C'est une étape supplémentaire et incontournable pour que le camp européen soit légalement prêt à négocier avec Londres: la présentation du «mandat» des négociateurs de l'UE.
«Maintenant que nous avons le cadre politique dans lequel la Commission va négocier l'article 50 (du Traité de Lisbonne, prévoyant une sortie de l'UE) au nom des 27, le négociateur en chef Michel Barnier (...) va présenter l'instrument juridique qui traduira ce cadre politique en un outil spécifique pour les négociations», a expliqué mardi un porte-parole de la Commission.
Michel Barnier doit détailler ses directives lors d'une conférence de presse à 11h00. Le Français espère boucler les négociations d'ici octobre 2018, afin que le Parlement européen puisse voter l'accord trouvé dans les temps avant la date prévue du retrait du Royaume-Uni, le 29 mars 2019.
Trois dossiers-clés
Les recommandations de la Commission, selon un projet consulté par l'AFP, poussent à demander une garantie de leurs droits actuels à vie pour les citoyens de l'UE vivant depuis cinq ans au Royaume-Uni, soit environ trois millions de personnes.
Elles font écho aux trois dossiers-clés identifiés par les Etats membres qui devront être résolus avant toute discussion sur un futur accord commercial: les citoyens, les comptes à solder et le cas de la frontière entre l'Irlande du Nord, province britannique, et l'Irlande.
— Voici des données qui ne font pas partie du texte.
-- ==== Sys2Proof/Machine/NerterDev.lean ====
section
/-!
DEFINITION. The device operations of the service cores (R203 to R241), with the events that end the long ones.
-/
namespace Sys2Proof.Machine

/-! ### Operands (R206) -/

/-- What stands in the way of a memory operand: cause and address. -/
abbrev OperandFault := Nat × Nat

/-- Place of an operand of n bytes: local SRAM, and hub SRAM where the operation permits it. -/
def operandPlace (c : Core) (a n align : Nat) (hub : Bool) : Except OperandFault Nat :=
  if a % align ≠ 0 then .error (cMisalign, a)
  else if localLo ≤ a ∧ a + n ≤ 2 ^ 64 then .ok (localAt c a)
  else if hub && decide (hubBase ≤ a ∧ a + n ≤ hubBase + hubSize) then .ok a
  else .error (cBuserr, a)

/-- Read an operand; uncorrectable data traps POISON. -/
def readOperand (h : Hw) (c : Core) (a n align : Nat) (hub : Bool) : Except OperandFault Nat × Hw :=
  match operandPlace c a n align hub with
  | .error e => (.error e, h)
  | .ok p =>
    let (v, bad, h) := memRead h c.val p n
    (if bad then .error (cPoison, a) else .ok v, h)

/-- Continue with an operand, or trap. -/
def withOperand (h : Hw) (c : Core) (a n align : Nat) (hub : Bool) (f : Hw → Nat → Hw) : Hw :=
  match readOperand h c a n align hub with
  | (.error e, h) => trapHere h c e.1 e.2
  | (.ok v, h) => f h v

/-- A status word with the pieces an operation adds. -/
def status (h : Hw) (c : Core) (rd : Reg) (v : Nat) : Hw := result h c rd (BitVec.ofNat 64 v)

/-- The value of a register as a number. -/
def gv (h : Hw) (c : Core) (r : Reg) : Nat := (h.g c r).toNat

/-! ### QUEUE (R210 to R213) -/

/-- ENQ. -/
def execEnq (c : Core) (rd rs1 rs2 : Reg) (s : State) : Host.Outcome State Fault Refusal :=
  doHw s fun h => devOp h c (wordA 0x10 1 rd rs1 rs2) [rd, rs1, rs2] false fun h =>
    let q := gv h c rs2 % 16384
    some (withOperand h c (gv h c rs1) 64 64 true fun h v =>
      let (st, h) := enqueue h c q (natDesc v)
      status h c rd st)

/-- DEQ. -/
def execDeq (c : Core) (rd rs1 rs2 : Reg) (s : State) : Host.Outcome State Fault Refusal :=
  doHw s fun h => devOp h c (wordA 0x10 2 rd rs1 rs2) [rd, rs1, rs2] false fun h =>
    match operandPlace c (gv h c rs1) 64 64 true with
    | .error e => some (trapHere h c e.1 e.2)
    | .ok p =>
      let (st, d, h) := dequeue h c (gv h c rs2 % 16384)
      let h := match d with | some d => storeBytes h (.core c) p 64 (descNat d) (allOn 64) | none => h
      some (status h c rd st)

/-- REPLY. -/
def execReply (c : Core) (rd rs1 : Reg) (s : State) : Host.Outcome State Fault Refusal :=
  doHw s fun h => devOp h c (wordA 0x10 3 rd rs1 0) [rd, rs1] false fun h =>
    some (withOperand h c (gv h c rs1) 64 64 true fun h v =>
      let (st, h) := sendReply h c (natDesc v)
      status h c rd st)

/-- DONE: the item ends; a core without one gets NOITEM (R213). -/
def execDoneItem (c : Core) (rd rs1 : Reg) (s : State) : Host.Outcome State Fault Refusal :=
  doHw s fun h => devOp h c (wordA 0x10 4 rd rs1 0) [rd, rs1] false fun h =>
    some (if (h.core c.val).item.isNone then status h c rd qsNoitem
      else startEnd h c ⟨0, 0, gv h c rs1 % 2 ^ 32⟩)

/-! ### FRAME (R214 to R219) -/

/-- Status codes of the FRAME class. -/
def fsOk : Nat := 0
def fsBusy : Nat := 1
def fsNoclaim : Nat := 2
def fsBadaddr : Nat := 3
def fsLive : Nat := 4
def fsContend : Nat := 5
def fsUncorr : Nat := 6
def fsMismatch : Nat := 7
def fsOffline : Nat := 8
def fsPoison : Nat := 9
def fsDataerr : Nat := 10

/-- The die a core claims. -/
def claimOf (h : Hw) (c : Core) : Option Nat := (List.range 4).find? fun n => (h.die n).eng.claim == some c.val

/-- The frame engine of a die cannot be reached. -/
def frameOffline (h : Hw) (n : Nat) : Bool := h.bit (K.RST_DIE_INRESET n) || !seamLive h (hubSeam n)

/-- FSET: releases the claim, or claims the engine of a die and sets its frame pointer. -/
def fset (h : Hw) (c : Core) (rd : Reg) (addr flags : Nat) : Hw :=
  if flags.testBit 0 then status (releaseClaims h c.val) c rd fsOk
  else
    let n := bits addr 19 18
    let h := if (claimOf h c).elim false (· != n) then releaseClaims h c.val else h
    if frameOffline h n then status h c rd fsOffline
    else if 192 ≤ bits addr 17 10 then status h c rd fsBadaddr
    else match (h.die n).eng.claim with
      | some x =>
        if x ≠ c.val then status h c rd fsBusy
        else status (h.onDie n fun y => { y with eng := { y.eng with pointer := bits addr 17 0 } }) c rd fsOk
      | none =>
        let h := h.onDie n fun y => { y with eng := { y.eng with claim := some c.val, pointer := bits addr 17 0 } }
        let mark : Option Die := if isForeman c && (h.core c.val).item.isNone then some (Fin.ofNat 4 n) else none
        status (h.onCore c.val fun x => { x with claim := mark }) c rd fsOk

/-- FSET with rs2[0] = 0. -/
def execFsetClaim (c : Core) (rd rs1 rs2 : Reg) (s : State) : Host.Outcome State Fault Refusal :=
  doHw s fun h => devOp h c (wordA 0x11 1 rd rs1 rs2) [rd, rs1, rs2] false fun h =>
    some (fset h c rd (gv h c rs1) (gv h c rs2))
/-- FSET with rs2[0] = 1. -/
def execFsetRelease (c : Core) (rd rs1 rs2 : Reg) (s : State) : Host.Outcome State Fault Refusal :=
  doHw s fun h => devOp h c (wordA 0x11 1 rd rs1 rs2) [rd, rs1, rs2] false fun h =>
    some (fset h c rd (gv h c rs1) (gv h c rs2))

/-- FRAME_CLAIM_TIMEOUT: a foreman claim made outside an item is released and logged (R214). -/
def execFrameClaimTimeout (d : Die) (s : State) : Host.Outcome State Fault Refusal :=
  doHw s fun h =>
    if (h.core 0).claim = some d then
      logOp (releaseClaims h 0) (srcDie d.val) (some (.core 0)) 0 0
    else h

/-- One frame of a streaming operation: the status that ends it, or none, whether a correction was made, and the state. -/
abbrev FrameStep := Hw → Nat → Nat → Nat → Option Nat × Bool × Hw

/-- A streamed read of one frame's data: the status that ends the operation, or the data. -/
def streamIn (h : Hw) (c : Core) (a : Nat) : Except Nat Nat × Hw :=
  match busRead h c.val a 512 with
  | (v, .ok, h) => (.ok v, h)
  | (_, .poison, h) => (.error fsPoison, h)
  | (_, _, h) => (.error fsDataerr, h)

/-- FWR of frame k of die n from address a (R216). -/
def writeStep (c : Core) : FrameStep := fun h n k a =>
  if !(fenceSettled h n (k / 1024) || (h.die n).setReset) then (some fsLive, false, h)
  else match streamIn h c a with
    | (.error st, h) => (some st, false, h)
    | (.ok v, h) =>
      if frameRefused h n k v then (some fsContend, false, logContend h n k c.val) else (none, false, putFrame h n k v)

/-- FRD of frame k of die n to address a; a mask frame holds what the design has made of it (R217). -/
def readStep (c : Core) : FrameStep := fun h n k a =>
  if frameErrOf h n k = 2 then (some fsUncorr, false, h)
  else
    match busWrite h (some c.val) a 512 (frameOf h n k) with
    | (.ok, h) => (none, frameErrOf h n k == 1, h)
    | (_, h) => (some fsDataerr, false, h)

/-- FVERIFY of frame k of die n against address a (R218). -/
def verifyStep (c : Core) : FrameStep := fun h n k a =>
  if frameErrOf h n k = 2 then (some fsUncorr, false, h)
  else
    match streamIn h c a with
    | (.error st, h) => (some st, false, h)
    | (.ok w, h) => if frameOf h n k = w then (none, false, h) else (some fsMismatch, false, h)

/-- Run a streaming operation over `left` frames: status, frames completed and corrected, and the state. The pointer stops
at the frame that ends it (R215). A deep drain or restore of the die is served one frame after each (R219). -/
def runFrames (step : FrameStep) (n : Nat) : Nat → Hw → Nat → Nat → Nat → Nat × Nat × Nat × Hw
  | 0, h, _, done, corr => (fsOk, done, corr, h)
  | left + 1, h, a, done, corr =>
    let k := (h.die n).eng.pointer
    if 192 * 1024 ≤ k then (fsBadaddr, done, corr, h)
    else match step h n k a with
      | (some st, _, h) => (st, done, corr, h)
      | (none, fixed, h) =>
        let h := deepTurn (h.onDie n fun x => { x with eng := { x.eng with pointer := k + 1 } }) n
        runFrames step n left h (a + 512) (done + 1) (corr + b2n fixed)

/-- FWR, FRD and FVERIFY: the checks, then the stream; the result is written when FRAME_OP_COMPLETE reports its end. -/
def frameOp (h : Hw) (c : Core) (rd : Reg) (a count : Nat) (step : FrameStep) : Option Hw :=
  if a % 64 ≠ 0 then some (trapHere h c cMisalign a)
  else if !streamOk h a (512 * count) then some (trapHere h c cBuserr a)
  else match claimOf h c with
    | none => some (status h c rd fsNoclaim)
    | some n =>
      if frameOffline h n then some (status h c rd fsOffline)
      else if count = 0 ∨ 1024 < count ∨ 192 * 1024 ≤ (h.die n).eng.pointer then some (status h c rd fsBadaddr)
      else if (h.die n).eng.op.isSome then none
      else
        let (st, done, corr, h) := runFrames step n count (runDesign h) a 0 0
        let h := (refreshSites h n).onDie n fun x => { x with eng := { x.eng with op := some (c.val, corr * 2 ^ 48 + done * 2 ^ 32 + st) } }
        some (waitFor h c (.frame (Fin.ofNat 4 n)) rd)

/-- FWR. -/
def execFwr (c : Core) (rd rs1 rs2 : Reg) (s : State) : Host.Outcome State Fault Refusal :=
  doHw s fun h => devOp h c (wordA 0x11 2 rd rs1 rs2) [rd, rs1, rs2] false fun h =>
    frameOp h c rd (gv h c rs1) (gv h c rs2 % 2048) (writeStep c)
/-- FRD. -/
def execFrd (c : Core) (rd rs1 rs2 : Reg) (s : State) : Host.Outcome State Fault Refusal :=
  doHw s fun h => devOp h c (wordA 0x11 3 rd rs1 rs2) [rd, rs1, rs2] false fun h =>
    frameOp h c rd (gv h c rs1) (gv h c rs2 % 2048) (readStep c)
/-- FVERIFY. -/
def execFverify (c : Core) (rd rs1 rs2 : Reg) (s : State) : Host.Outcome State Fault Refusal :=
  doHw s fun h => devOp h c (wordA 0x11 4 rd rs1 rs2) [rd, rs1, rs2] false fun h =>
    frameOp h c rd (gv h c rs1) (gv h c rs2 % 2048) (verifyStep c)

/-- FRAME_OP_COMPLETE: the core that waits gets its result; without one the result is discarded (R207). -/
def execFrameOpComplete (d : Die) (s : State) : Host.Outcome State Fault Refusal :=
  doHw s fun h => match (h.die d.val).eng.op with
    | none => h
    | some (c, v) =>
      let h := h.onDie d.val fun x => { x with eng := { x.eng with op := none } }
      match allCores.find? fun x => x.val == c with
      | some core => match (h.core c).dev with
        | some ⟨.frame e, _, none⟩ => if e = d then finishDev h core (BitVec.ofNat 64 v) else h
        | _ => h
      | none => h

/-! ### STAGE and COMMIT (R220 to R223) -/

/-- STAGE: a write and the read-back of one register in one exchange. The read takes no RC side effect: it clears no RC field
and pops no FIFO. -/
def stageReg (h : Hw) (c : Core) (rd : Reg) (a v : Nat) : Hw :=
  let m := Master.core c
  let gate := if csrGate h m true a = .ok then csrGate h m false a else csrGate h m true a
  if 0x10000000 ≤ a then trapHere h c cBuserr a
  else if gate ≠ .ok then
    trapHere (if gate = .denied then logAccess h srcGallery m .denied a else h) c cBuserr a
  else if !csrShape a 8 || isDoorbell a then trapHere (logAccess h (blockSource a) m .tgterr a) c cBuserr a
  else
    let h := csrStore h m a 8 v
    let (x, h2) := csrLoad h m a 8
    status { h with freeCtr := h2.freeCtr } c rd x

/-- STAGE. -/
def execStage (c : Core) (rd rs1 rs2 : Reg) (s : State) : Host.Outcome State Fault Refusal :=
  doHw s fun h => devOp h c (wordA 0x12 1 rd rs1 rs2) [rd, rs1, rs2] false fun h =>
    some (stageReg h c rd (gv h c rs1) (gv h c rs2))
/-- COMMIT. -/
def execCommit (c : Core) (rd rs1 : Reg) (s : State) : Host.Outcome State Fault Refusal :=
  doHw s fun h => devOp h c (wordA 0x12 2 rd rs1 0) [rd, rs1] false fun h =>
    let (st, n, h) := commitCode h (gv h c rs1 % 65536)
    some (status h c rd (n * 256 + st))

/-! ### KEY (R224 to R227) -/

/-- The slots of the key store. -/
inductive KeySlot where
  | image
  | region (r : Nat)
  | link (l : Nat)
  deriving DecidableEq, Repr

/-- The slot rs2 names; none for a reserved kind or index (R224). -/
def keySlot (v : Nat) : Option KeySlot :=
  match bits v 9 8, bits v 5 0 with
  | 0, 0 => some .image
  | 1, i => if i < 16 then some (.region i) else none
  | 2, i => some (.link i)
  | _, _ => none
L'UE exige de Londres qu'elle paie une «facture», évaluée entre 40 et 60 milliards d'euros, une somme que les Britanniques estiment ne pas devoir payer. Dans un souci de transparence, la Commission va publier ces recommandations, qui devront ensuite être adoptées par les Etats membres.
Atmosphère tendue
L'UE sera alors prête pour entamer les discussions avec le Royaume-Uni, à l'issue des élections législatives britanniques du 8 juin convoquées par la Première ministre Theresa May, en quête d'une majorité politique sans faille.
Ce processus se déroule dans une atmosphère politique qui s'est tendue au cours du week-end. Mme May souhaite que les discussions sur l'accord commercial et les conditions du divorce se déroulent en parallèle, contrairement au président de la Commission européenne Jean-Claude Juncker qui note que certains à Londres «sous-estiment les difficultés techniques» que l'UE doit surmonter.